Трактат Коста, в то время еще неизвестного молодого автора, вызвал большой интерес у читающей публики. Сам Лейбниц написал заметку об этой книге в «Acta eruditorum», заметив, что автор несколько перегнул со своей критикой древних авторов. Как выражается Дж. Пиайа, «Рассуждение о философии древней и современной» «заняла такое важное место в контексте философской историографии семнадцатого столетия потому, что представляло собой, так сказать, историко-философский осадок картезианства»[325]
.Эдмон Пюршо (1651–1734) счастливо сочетал традиционную схоластику, которая во второй половине XVII в. все еще господствовала в университетской среде, с новой философией. В своем «Institutiones philosophicae»[326]
Пюршо выделяет в истории философии три периода: до-греческий, греко-римский и средневековый, и наконец, современный. В древности выделяются две основные школы: догматики (разделяющиеся, в свою очередь, на ионийцев и италийцев) и академики. Эти последние, ведущие свое начало от Сократа, также со временем превратились в догматиков, образовав школы перипатетиков, стоиков и эпикурейцев. От арабов Европа переняла традицию «новых перипатетиков», или схоластику, господствовавшую до тех пор, пока Галилей не проложил новые пути для философии. Среди современных ему школ Пюршо особо выделяет картезианцев и гассендистов. Впрочем, Пюршо не видит существенного различия между старой и новой философией. «Гассенди, Декарт, Гарвей, Мальпиги, Борелли и многие другие заново утвердили механическую философию, которую уже возделывали Демокрит и Эпикур, но которая была заброшена на несколько столетий, они же преобразовали ее во многих отношениях соответственно своим надобностям»[327].После этой блестящей плеяды историков философии нельзя не упомянуть о том, что философия, пользовавшаяся в век Просвещения большой популярностью, становилась предметом, к которому обращались не только литераторы, но и люди, казалось бы, далекие от изящной словесности. Здесь прежде всего нужно вспомнить гениального инженера Анри Готье, который, помимо трактатов о строительстве дорог и мостов, составил книгу под названием «Библиотека философов и ученых, как древних, так и современных»[328]

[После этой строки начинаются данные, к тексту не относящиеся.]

/-- A word that is not zero is read back with the ring, whatever the table. -/
theorem ringOf_rung {v : U32} (hv : v ≠ 0) (s : State) (c r : Nat) :
    ringOf (s.rung c r v) (ringKey c r) = { ringOf s (ringKey c r) with doorbell := v } := by
  have hne : ({ ringOf s (ringKey c r) with doorbell := v } : Ring) ≠ .idle := fun h => hv (congrArg Ring.doorbell h)
  have hput : (s.rung c r v).rings = smPut s.rings (ringKey c r) { ringOf s (ringKey c r) with doorbell := v } := if_neg hne
  rw [ringOf, hput, smGet_put, if_pos rfl]

theorem ctxOf_rung (s : State) (c r n : Nat) (v : U32) : ctxOf (s.rung c r v) n = ctxOf s n := rfl

/-- A doorbell that R446 accepts: noted, then counted against a halted context where its ring is a submission ring, else processed. -/
theorem doorbell_open {s : State} {c r : Nat} {asid : BitVec 20} (hup : engineUp s = true) (hrel : s.bring.released = true)
    (ha : asidMatches s c asid = true) (v : U32) (body : State → State) :
    doorbell s c r asid v body =
      if (match ctxOf (s.rung c r v) c with | some x => x.halted | none => false) &&
          (ringOf (s.rung c r v) (ringKey c r)).active && (ringOf (s.rung c r v) (ringKey c r)).kind = 0
      then countCtx (s.rung c r v) c 2 else body (s.rung c r v) := by
  simp only [doorbell, hup, hrel, ha, Bool.not_true, Bool.or_self, Bool.false_eq_true, if_false]
  rfl

/-- A doorbell with a word that is not zero, of a context that may ring it, is processed. -/
theorem doorbell_processed {s : State} {c r : Nat} {asid : BitVec 20} {v : U32} (hv : v ≠ 0) (h : s.rings446 c r asid)
    (body : State → State) : doorbell s c r asid v body = body (s.rung c r v) := by
  obtain ⟨hup, hrel, ha, hsub⟩ := h
  rw [doorbell_open hup hrel ha, if_neg]
  rw [ctxOf_rung, ringOf_rung hv]
  cases hx : ctxOf s c with
  | none => simp
  | some x =>
    simp only [Bool.and_eq_true, decide_eq_true_eq, not_and, and_imp]
    exact hsub x hx

/-! ## A ring listed twice -/

/-- A context that is halted, and an active submission ring. -/
def haltedCtx : Ctx := ⟨true, false, false, false, 0, 5, 0, [], 0, [], true, none, false, none⟩
def subRing : Ring := { Ring.idle with active := true, sizeLog2 := 4 }

/-- Ring 0 of context 1 listed twice: first an inactive ring whose doorbell word reads 1, then an active submission ring. -/
def ringListedTwice : State :=
  { State.reset with
    bring := { Bringup.reset with released := true }, ctxs := [(1, haltedCtx)], rings := [(16, { Ring.idle with doorbell := 1 }), (16, subRing)] }

theorem rings446_ringListedTwice : (agentsWrite ringListedTwice []).rings446 1 0 5 :=
  ⟨rfl, rfl, rfl, fun _ _ _ hactive => absurd hactive (by decide)⟩

/-- INDEX 0 leaves the first entry idle; the second is then a submission ring of a halted context. -/
theorem exec_index_ringListedTwice :
    exec (.index 1 0 5 0 []) ringListedTwice = .next (countCtx (ringListedTwice.rung 1 0 0) 1 2) := rfl

/-- Refutes O42: in `ringListedTwice` the ring that the hypothesis looks at is inactive, the one that the doorbell meets is a submission
ring of a halted context, and INDEX is counted against the context where the statement has its index applied. -/
theorem not_doorbellsAccepted : ¬ Obligations.DoorbellsAccepted := by
  intro hall
  obtain ⟨hindex, -⟩ := hall ringListedTwice 1 0 5 0 [] ⟨0, 0, 0, 0, 0, 0, 0⟩
  have happlied := (hindex rfl rings446_ringListedTwice).1 rfl rfl
  rw [show (1 : BitVec 12).toNat = 1 from rfl] at happlied
  have hcounters := congrArg State.ctxCounters (Host.Outcome.next.inj (exec_index_ringListedTwice.symm.trans happlied))
  exact absurd hcounters (by decide)

/-! ## SETUP and TEARDOWN -/

theorem word_ne_zero {v : U32} {n : Nat} (h : doorbellOp v = n) (hn : n ≠ 0) : v ≠ 0 := by
  rintro rfl
  exact hn (h.symm.trans rfl)

section
variable {s : State} {c : BitVec 12} {r : BitVec 4} {asid : BitVec 20} {v : U32}

theorem exec_setup_processed {w : List (Nat × Byte)} (hop : doorbellOp v = 1) (h : (agentsWrite s w).rings446 c.toNat r.toNat asid) :
    exec (.setup c r asid v w) s = .next
      (let b := (agentsWrite s w).rung c.toNat r.toNat v
       if plainDoorbell v then setupBody c.toNat r.toNat b else badDoorbell b c.toNat r.toNat v) := by
  simp only [exec, execSetup, hop, bne_self_eq_false, Bool.false_eq_true, if_false]
  rw [doorbell_processed (word_ne_zero hop (by decide)) h]
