-- ==== Sys2Proof/Laws/Memory.lean ====
section
/-! SUPPORT. The buffer as cells: reading back what was stored, and the canonical form, which every memory
operation keeps (log entry 8). -/

namespace Sys2Proof.Machine

/-- The cells of a byte list that starts at `lo`, read at any address. -/
theorem Memory.read_ofBytesFrom (B : List Byte) (lo a : Nat) :
    Memory.read (Memory.ofBytesFrom lo B) a = if lo ≤ a then B.getD (a - lo) 0 else 0 := by
  induction B generalizing lo with
  | nil => simp [Memory.ofBytesFrom, Memory.read, Memory.blank]
  | cons b bs ih =>
    by_cases hb : b = Memory.blank
    · simp only [Memory.ofBytesFrom, hb, ↓reduceIte, ih]
      rcases Nat.lt_trichotomy lo a with h | rfl | h
      · obtain ⟨k, rfl⟩ : ∃ k, a = lo + 1 + k := ⟨a - (lo + 1), by omega⟩
        simp [show lo + 1 + k - lo = k + 1 by omega, show lo ≤ lo + 1 + k by omega]
      · simp [Memory.blank]
      · simp [show ¬ lo ≤ a by omega, show ¬ lo + 1 ≤ a by omega]
    · simp only [Memory.ofBytesFrom, hb, ↓reduceIte, Memory.read, ih]
      rcases Nat.lt_trichotomy lo a with h | rfl | h
      · obtain ⟨k, rfl⟩ : ∃ k, a = lo + 1 + k := ⟨a - (lo + 1), by omega⟩
        simp [show lo + 1 + k - lo = k + 1 by omega, show lo ≤ lo + 1 + k by omega,
          show lo ≠ lo + 1 + k by omega]
      · simp
      · simp [show ¬ lo ≤ a by omega, show ¬ lo + 1 ≤ a by omega, show lo ≠ a by omega]

/-- Reading back a stored byte list. -/
@[simp] theorem Memory.read_ofBytes (B : List Byte) (a : Nat) :
    Memory.read (Memory.ofBytes B) a = B.getD a 0 := by
  simp [Memory.ofBytes, Memory.read_ofBytesFrom]

/-- Cells that start at `lo` or above also start at any lower address or above. -/
theorem Memory.wfFrom_mono {m : Memory} {lo lo' : Nat} (h : lo' ≤ lo)
    (hm : Memory.wfFrom lo m = true) : Memory.wfFrom lo' m = true := by
  cases m with
  | nil => rfl
  | cons c cs =>
    simp only [Memory.wfFrom, Bool.and_eq_true, decide_eq_true_eq] at hm ⊢
    exact ⟨⟨h.trans hm.1.1, hm.1.2⟩, hm.2⟩

/-- The cells of a byte list are canonical. -/
theorem Memory.wfFrom_ofBytesFrom (B : List Byte) (lo : Nat) :
    Memory.wfFrom lo (Memory.ofBytesFrom lo B) = true := by
  induction B generalizing lo with
  | nil => rfl
  | cons b bs ih =>
    by_cases hb : b = Memory.blank
    · simpa [Memory.ofBytesFrom, hb] using Memory.wfFrom_mono (Nat.le_succ lo) (ih (lo + 1))
    · simp [Memory.ofBytesFrom, hb, Memory.wfFrom, ih (lo + 1)]

/-- The one operation that builds a memory gives the canonical form, whatever memory was there before. -/
@[simp] theorem Memory.wf_ofBytes (B : List Byte) : (Memory.ofBytes B).wf = true :=
  Memory.wfFrom_ofBytesFrom B 0

/-- The reset memory has the canonical form. -/
theorem State.reset_mem_wf : State.reset.mem.wf = true := rfl

/-- The cells of a byte list stand inside it. -/
theorem Memory.mem_ofBytesFrom (B : List Byte) (lo : Nat) :
    ∀ c ∈ Memory.ofBytesFrom lo B, c.1 < lo + B.length := by
  induction B generalizing lo with
  | nil => simp [Memory.ofBytesFrom]
  | cons b bs ih =>
    intro c hc
    have hih := ih (lo + 1) c
    by_cases hb : b = Memory.blank
    · simp only [Memory.ofBytesFrom, hb, ↓reduceIte] at hc
      have := hih hc
      simp only [List.length_cons]
      omega
    · simp only [Memory.ofBytesFrom, hb, ↓reduceIte, List.mem_cons] at hc
      simp only [List.length_cons]
      rcases hc with rfl | hc
      · simp
      · have := hih hc
        omega

/-- The cells of a byte list stand inside it. -/
theorem Memory.lt_of_mem_ofBytes {B : List Byte} {c : Host.Cell} (h : c ∈ Memory.ofBytes B) :
    c.1 < B.length := by
  simpa using Memory.mem_ofBytesFrom B 0 c h

@[simp] theorem State.buf_length (s : State) : s.buf.length = s.len := by simp [State.buf]

/-- A byte of the list view. -/
theorem State.buf_getD (s : State) (a : Nat) :
    s.buf.getD a 0 = if a < s.len then s.mem.read a else 0 := by
  by_cases h : a < s.len
  · simp [State.buf, List.getD_eq_getElem?_getD, h]
  · simp [State.buf, List.getD_eq_getElem?_getD, h]

/-- The list view of a stored byte list is that list. -/
@[simp] theorem State.buf_setBuf (s : State) (B : List Byte) : (s.setBuf B).buf = B := by
  apply List.ext_getElem
  · simp
  · intro i h1 h2
    simp [State.buf, List.getD_eq_getElem?_getD, h2]

/-- A byte read after a byte list was stored. -/
@[simp] theorem State.readByte_setBuf (s : State) (B : List Byte) (a : Nat) :
    (s.setBuf B).readByte a = B[a]? := by
  by_cases h : a < B.length <;>
    simp [State.readByte, State.setBuf, List.getD_eq_getElem?_getD, h]

/-- A byte read is that of the list view. -/
theorem State.readByte_eq (s : State) (a : Nat) : s.readByte a = s.buf[a]? := by
  by_cases h : a < s.len <;> simp [State.readByte, State.buf, h]

/-- Two states with the same bytes have the same list view. -/
theorem State.buf_ext {s t : State} (h : ∀ a, s.readByte a = t.readByte a) : s.buf = t.buf := by
  apply List.ext_getElem?
  intro a
  rw [← State.readByte_eq, ← State.readByte_eq, h]

/-- A bit read is that of the list view's byte. -/
theorem State.readBit_eq (s : State) (n : Nat) :
    s.readBit n = (s.buf.getD (n / 8) 0).getLsbD (n % 8) := by
  rw [State.readBit, State.readByte_eq, List.getD_eq_getElem?_getD]
  cases s.buf[n / 8]? <;> simp

end Sys2Proof.Machine
end

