theorem witness_AssembledWordsFollowTheTable :
    WellFormed (.embed (2 ^ 32 - 1) 255) ∧ WellFormed (.setlen (2 ^ 32 - 1)) := by decide

theorem witness_EncodedCommandDecodes : WellFormed (.set (2 ^ 32 - 1) 255 (-1)) := by decide

theorem witness_DecodedCommandIsWellFormed :
    decode (0x22 : CmdWord) = .ok (.verify 0 0) := by decide

theorem witness_UnreadFieldsAreIgnored :
    decode (0x05 : CmdWord) = .ok .clrerr ∧ opField (0xFFFF05 : CmdWord) = opField (0x05 : CmdWord) ∧
    decode (0x020001 : CmdWord) = .ok (.setlen 2) ∧
    opField (0x02FF01 : CmdWord) = opField (0x020001 : CmdWord) ∧
    aField (0x02FF01 : CmdWord) = aField (0x020001 : CmdWord) := by decide

/-- The other clauses: junk in `d` for EXTRACT, above byte 0 of `d` (and in `w`) for LDB, in `w` and above bit 63 of
`d` for FWR, above bit 63 of `d` for SET, and in `a` and `w` for WR128. -/
theorem witness_UnreadFieldsAreIgnored_clauses :
    (decode 0xA0610 = .ok (.extract 10 6) ∧
      opField 0x50000000A0610 = opField 0xA0610 ∧
      aField 0x50000000A0610 = aField 0xA0610 ∧
      wField 0x50000000A0610 = wField 0xA0610) ∧
    (decode 0xFF000000020002 = .ok (.ldb 2 255) ∧
      opField 0x1FF000000020302 = opField 0xFF000000020002 ∧
      aField 0x1FF000000020302 = aField 0xFF000000020002 ∧
      (dField 0x1FF000000020302).extractLsb' 0 8 = (dField 0xFF000000020002).extractLsb' 0 8) ∧
    (decode 0xF000000020013 = .ok (.fwr 2 15) ∧
      opField 0x5000000000000000F000000027713 = opField 0xF000000020013 ∧
      aField 0x5000000000000000F000000027713 = aField 0xF000000020013 ∧
      (dField 0x5000000000000000F000000027713).extractLsb' 0 64 = (dField 0xF000000020013).extractLsb' 0 64) ∧
    (decode 0x1000000040C11 = .ok (.set 4 12 1) ∧
      opField 0x10000000000000001000000040C11 = opField 0x1000000040C11 ∧
      aField 0x10000000000000001000000040C11 = aField 0x1000000040C11 ∧
      wField 0x10000000000000001000000040C11 = wField 0x1000000040C11 ∧
      (dField 0x10000000000000001000000040C11).extractLsb' 0 64 = (dField 0x1000000040C11).extractLsb' 0 64) ∧
    (decode 0x7000000000015 = .ok (.wr128 7) ∧
      opField 0x7000000090915 = opField 0x7000000000015 ∧
      dField 0x7000000090915 = dField 0x7000000000015) := by decide

theorem witness_ReservedOpcodeEndsInErrOp :
    (State.reset.presentWord 0x0C23).pending = [.command 0x0C23] ∧
    (0x0C23 : CmdWord).toNat % 256 ∉ [0x01, 0x02, 0x03, 0x04, 0x05, 0x06, 0x10, 0x11, 0x12, 0x13,
      0x14, 0x15, 0x20, 0x21, 0x22] ∧
    (0x0C22 : CmdWord).toNat % 256 ∈ [0x01, 0x02, 0x03, 0x04, 0x05, 0x06, 0x10, 0x11, 0x12, 0x13,
      0x14, 0x15, 0x20, 0x21, 0x22] := by decide

theorem witness_StepRunsTheDecodedCommand :
    waiting.pending = [.command 0x400001, .command 0x23] ∧ decode 0x400001 = .ok (.setlen 64) := by
  decide

theorem witness_ResetEmptiesBufferAndClearsRegisters :
    ({ sealed3 with pending := [.reset, .command 0] } : State).pending = .reset :: [.command 0] := rfl

theorem witness_EveryStepKeepsInvariant :
    waiting.Inv ∧ ∃ t, step waiting = .next t ∧ t.len = 64 :=
  ⟨by constructor <;> decide, _, rfl, by decide⟩

theorem witness_EveryCommandGivesOneResponse :
    waiting.pending = .command 0x400001 :: [.command 0x23] := by decide

/-- A success that produces a value, one that produces none, and an error. -/
theorem witness_EveryCommandGivesOneResponse_clauses :
    (∃ t, step (sealed3.presentWord 0x020003) = .next t ∧ t.err = .ok ∧
      decode 0x020003 = .ok (.rdb 2) ∧ producesValue (.rdb 2) = true) ∧
    (∃ t, step (sealed3.presentWord 0x05) = .next t ∧ t.err = .ok ∧
      decode 0x05 = .ok .clrerr ∧ producesValue .clrerr = false) ∧
    ∃ t, step (sealed3.presentWord 0x030003) = .next t ∧ t.err ≠ .ok :=
  ⟨⟨_, rfl, by decide, by decide, by decide⟩, ⟨_, rfl, by decide, by decide, by decide⟩,
    ⟨_, rfl, by decide⟩⟩

theorem witness_ErrorHasNoEffectOnData :
    ((sealed3.presentWord 0x3).presentWord 0x23).pending = [.command 0x23, .command 0x3] := by decide

theorem witness_ErrorHasNoEffectOnData_fails :
    ∃ t, step (sealed3.presentWord 0x030003) = .next t ∧ t.err = .range :=
  ⟨_, rfl, by decide⟩

theorem witness_StatusIsLatchedByEveryCommand :
    ∃ t, step ({ sealed3 with serr := true }.presentWord 0x05) = .next t ∧ t.err = .ok ∧
      decode (0x05 : CmdWord) = .ok .clrerr :=
  ⟨_, rfl, by decide, by decide⟩

theorem witness_StatusIsLatchedByEveryCommand_other :
    ∃ t, step ({ sealed3 with serr := true }.presentWord 0x020003) = .next t ∧ t.err = .ok ∧
      decode (0x020003 : CmdWord) ≠ .ok .clrerr :=
  ⟨_, rfl, by decide, by decide⟩

theorem witness_EveryCommandReportsTheFirstError :
    (sealed3.presentWord 0xFFFFFFFF0011).pending = [.command 0xFFFFFFFF0011] := by decide

theorem witness_StateIsWrittenOnlyByItsCommands :
    (∃ t, exec (.verify 12 12) sealed3 = .next t ∧ t.vok ≠ sealed3.vok ∧ t.res ≠ sealed3.res) ∧
    (∃ t, exec (.setlayout 1) sealed3 = .next t ∧ t.layout ≠ sealed3.layout) ∧
    (∃ t, exec (.setlen 2) sealed3 = .next t ∧ t.len ≠ sealed3.len ∧
      t.readByte 2 ≠ sealed3.readByte 2) ∧
    ∃ t, exec .clrerr { sealed3 with serr := true } = .next t ∧ t.serr = false :=
  ⟨⟨_, rfl, by decide, by decide⟩, ⟨_, rfl, by decide⟩, ⟨_, rfl, by decide, by decide⟩,
    ⟨_, rfl, by decide⟩⟩

theorem witness_OutcomeDependsOnBufferAndLayoutOnly :
    (Instr.rdb 2 ≠ .rdcsr 0) ∧ sealed3.len = { sealed3 with res := 7, err := .op }.len ∧
    (∀ a, sealed3.readByte a = { sealed3 with res := 7, err := .op }.readByte a) ∧
    sealed3 ≠ { sealed3 with res := 7, err := .op } :=
  ⟨by decide, rfl, fun _ => rfl, by decide⟩

theorem witness_SetlenTruncatesOrZeroExtends : sealed3.bufMax < 65 ∧ 64 ≤ sealed3.bufMax := by decide

theorem witness_LdbStoresOneByte : sealed3.len ≤ 3 ∧ 2 < sealed3.len := by decide

theorem witness_RdbProducesTheByte : sealed3.len ≤ 3 ∧ 2 < sealed3.len := by decide

theorem witness_SetlayoutSelectsTheTable : 1 < 2 := by decide

theorem witness_RdcsrProducesTheOldValue : 3 < 4 := by decide

theorem witness_ClrbufGivesZeroBytes : 64 ≤ sealed3.bufMax := by decide

/-- For EXTRACT, SET, EMBED and VERIFY: width 0 and 65, a range one bit too long, and one that ends with the
buffer. -/
theorem witness_bit_range_clauses :
    ((0 : Nat) = 0 ∨ 64 < 0) ∧ ((65 : Nat) = 0 ∨ 64 < 65) ∧
    (1 ≤ 64 ∧ 64 ≤ 64 ∧ 8 * (holding headerP1).len < 65 + 64) ∧
    (1 ≤ 64 ∧ 64 ≤ 64 ∧ 64 + 64 ≤ 8 * (holding headerP1).len) ∧
    (1 ≤ 1 ∧ 1 ≤ 64 ∧ 127 + 1 ≤ 8 * (holding headerP1).len) := by decide

theorem witness_ExtractProducesTheFieldBits :
    exec (.extract 64 64) (holding headerP1) =
      .next ((holding headerP1).produced 0xC7E0000000000000) := by rfl

theorem witness_SetWritesTheFieldBitsOnly :
    (3 < 4 / 8 ∨ (4 + 12 - 1) / 8 < 3) ∧ 4 + 12 ≤ 8 * sealed3.len := by decide
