-- ==== Sys2Proof/Word.lean ====
section
/-! DEFINITION. The machine's word types: the widths the spec gives its registers, samples, commands and descriptors
(spec/10_state.md R21, spec/30_encoding.md R81, R82, R88, R90). -/

namespace Sys2Proof

/-- One byte of the external buffer memory (R50). -/
abbrev Byte := BitVec 8

/-- A 16-bit sample pattern (R88) or a format K command word (R81). -/
abbrev Half := BitVec 16

/-- A 32-bit register (R21) or a 32-bit operand field of a descriptor (R82). -/
abbrev Word := BitVec 32

/-- An IEEE 754 binary64 value as its 64 bits: sign 63, exponent 62:52, fraction 51:0 (R90). -/
abbrev F64 := BitVec 64

/-- A format A descriptor `AD[127:0]` (R82). -/
abbrev Descriptor := BitVec 128

end Sys2Proof
end

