-- ==== Sys2Proof/Machine/Operands.lean ====
section
/-! DEFINITION. How operands and results are formed: integers to register patterns, samples, buffer addresses and the
range checks (spec/00_scope.md R9, R13; spec/20_memory.md R51, R52, R55; spec/30_encoding.md R85). -/

namespace Sys2Proof.Machine

/-- A 32-bit two's complement register's pattern for an integer (R9, R21). The rules treat the registers as integers and
R21 shows that no result leaves the width; outside it the value is free. -/
def toRegister (v : Int) : Word :=
  if -2 ^ 31 ≤ v ∧ v < 2 ^ 31 then BitVec.ofInt 32 v else Config.registerUnstated v

/-- `s16(v)`: the 16-bit pattern of an integer (R9). -/
def s16 (v : Int) : Half := BitVec.ofInt 16 v

/-- `tdiv(3 * s, 10)`: the exact product by 3/10, truncated toward zero (R13, R186). -/
def attenuate (s : Int) : Int := Int.tdiv (Config.attenNum * s) Config.attenDen

/-- The byte address of frame `start + f` of a buffer: `buf + 4 * (start + f)` (R85, R187). -/
def frameAddr (buf start : Word) (f : Nat) : Nat :=
  buf.toNat + Config.frameBytes * (start.toNat + f)

/-- The range check of `FILL` (R55): the region ends inside the address space. -/
abbrev fillInRange (dest byteLength : Word) : Prop := dest.toNat + byteLength.toNat ≤ Config.addrSpace

/-- The range check of `WRS` (R55, R190). -/
abbrev wrsInRange (buf start count : Word) : Prop :=
  buf.toNat + Config.frameBytes * (start.toNat + count.toNat) ≤ Config.addrSpace

/-- One byte lies in a writable region. -/
def byteWritable (w : List Region) (a : Nat) : Bool :=
  w.any fun r => decide (r.base ≤ a ∧ a < r.base + r.size)

/-- What a region leaves of an interval `[lo, hi)`. -/
def Region.cut (r : Region) (iv : Nat × Nat) : List (Nat × Nat) :=
  [(iv.1, min iv.2 r.base), (max iv.1 (r.base + r.size), iv.2)].filter fun p => decide (p.1 < p.2)

/-- The parts of an interval that no region covers. -/
def uncovered (w : List Region) (ivs : List (Nat × Nat)) : List (Nat × Nat) :=
  w.foldl (fun rest r => rest.flatMap r.cut) ivs

/-- Every byte of `addr .. addr + len - 1` lies in the launch memory (R56). -/
def regionWritable (w : List Region) (addr len : Nat) : Bool :=
  decide (len = 0) || (uncovered w [(addr, addr + len)]).isEmpty

/-- The region of the bytes a `WRS` may write: frames `start .. start + count - 1` (R180, R194). -/
def wrsRegion (buf start count : Word) : Nat × Nat := (frameAddr buf start 0, Config.frameBytes * count.toNat)

end Sys2Proof.Machine
end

.В XVII в. рождается новая история философии – критическая. Пока что ее трудно разглядеть за полемикой традиционалистов и антитрадиционалистов. По своей форме она зачастую не слишком отличается от биографических сборников Диогена Лаэртского и Плутарха. И тем не менее, даже ориентированные на античность авторы включают в свои сочинения «новых» философов и предпринимают их сравнение со «старыми». Тем самым рождается квазихронологическая традиция деления истории философии на два периода. Другими словами, даже самые консервативные авторы признают появление новой интеллектуальной традиции, как бы они ее ни оценивали.
Этот процесс многое говорит исследователю об истории философии вообще. Мы можем видеть, как философское движение обзаводится собственной генеалогией и сколь важную роль при этом играет история философии. Философы первой половины XVII в., прежде всего Декарт, попытались вообще обойтись без генеалогии, заявив, что философия может заново начаться с чистого листа, порвав с традицией и обратившись к «книге природы». Во всяком случае, пафос этой новой философии был именно таков. Конечно, происходило это не от непомерной гордыни, а из-за необходимости расчистить место для нового строительства, избавившись от груза, не позволяющего интеллектуалам сказать что-либо отличное от того, что уже было зафиксировано в текстах авторитетных авторов. Такую расчистку строительной площадки производит всякое мощное интеллектуальное движение. Однако вскоре выяснилось, что если экспериментальная наука еще может более или менее обойтись без предшествующей традиции, то философии таковая необходима. С одной стороны, традиция легитимирует философию, обеспечивая ей необходимый статус интеллектуального достижения. С другой – философия нуждается в традиции, дающей ей категориальный аппарат, терминологию и то, что Декарт назвал методом. Но самое главное – философия понимает себя, сознает себя в своей особости или всеобщности лишь соотнося себя с собственной традицией. Так в очередной раз подтверждается тезис о том, что философия суть история философии.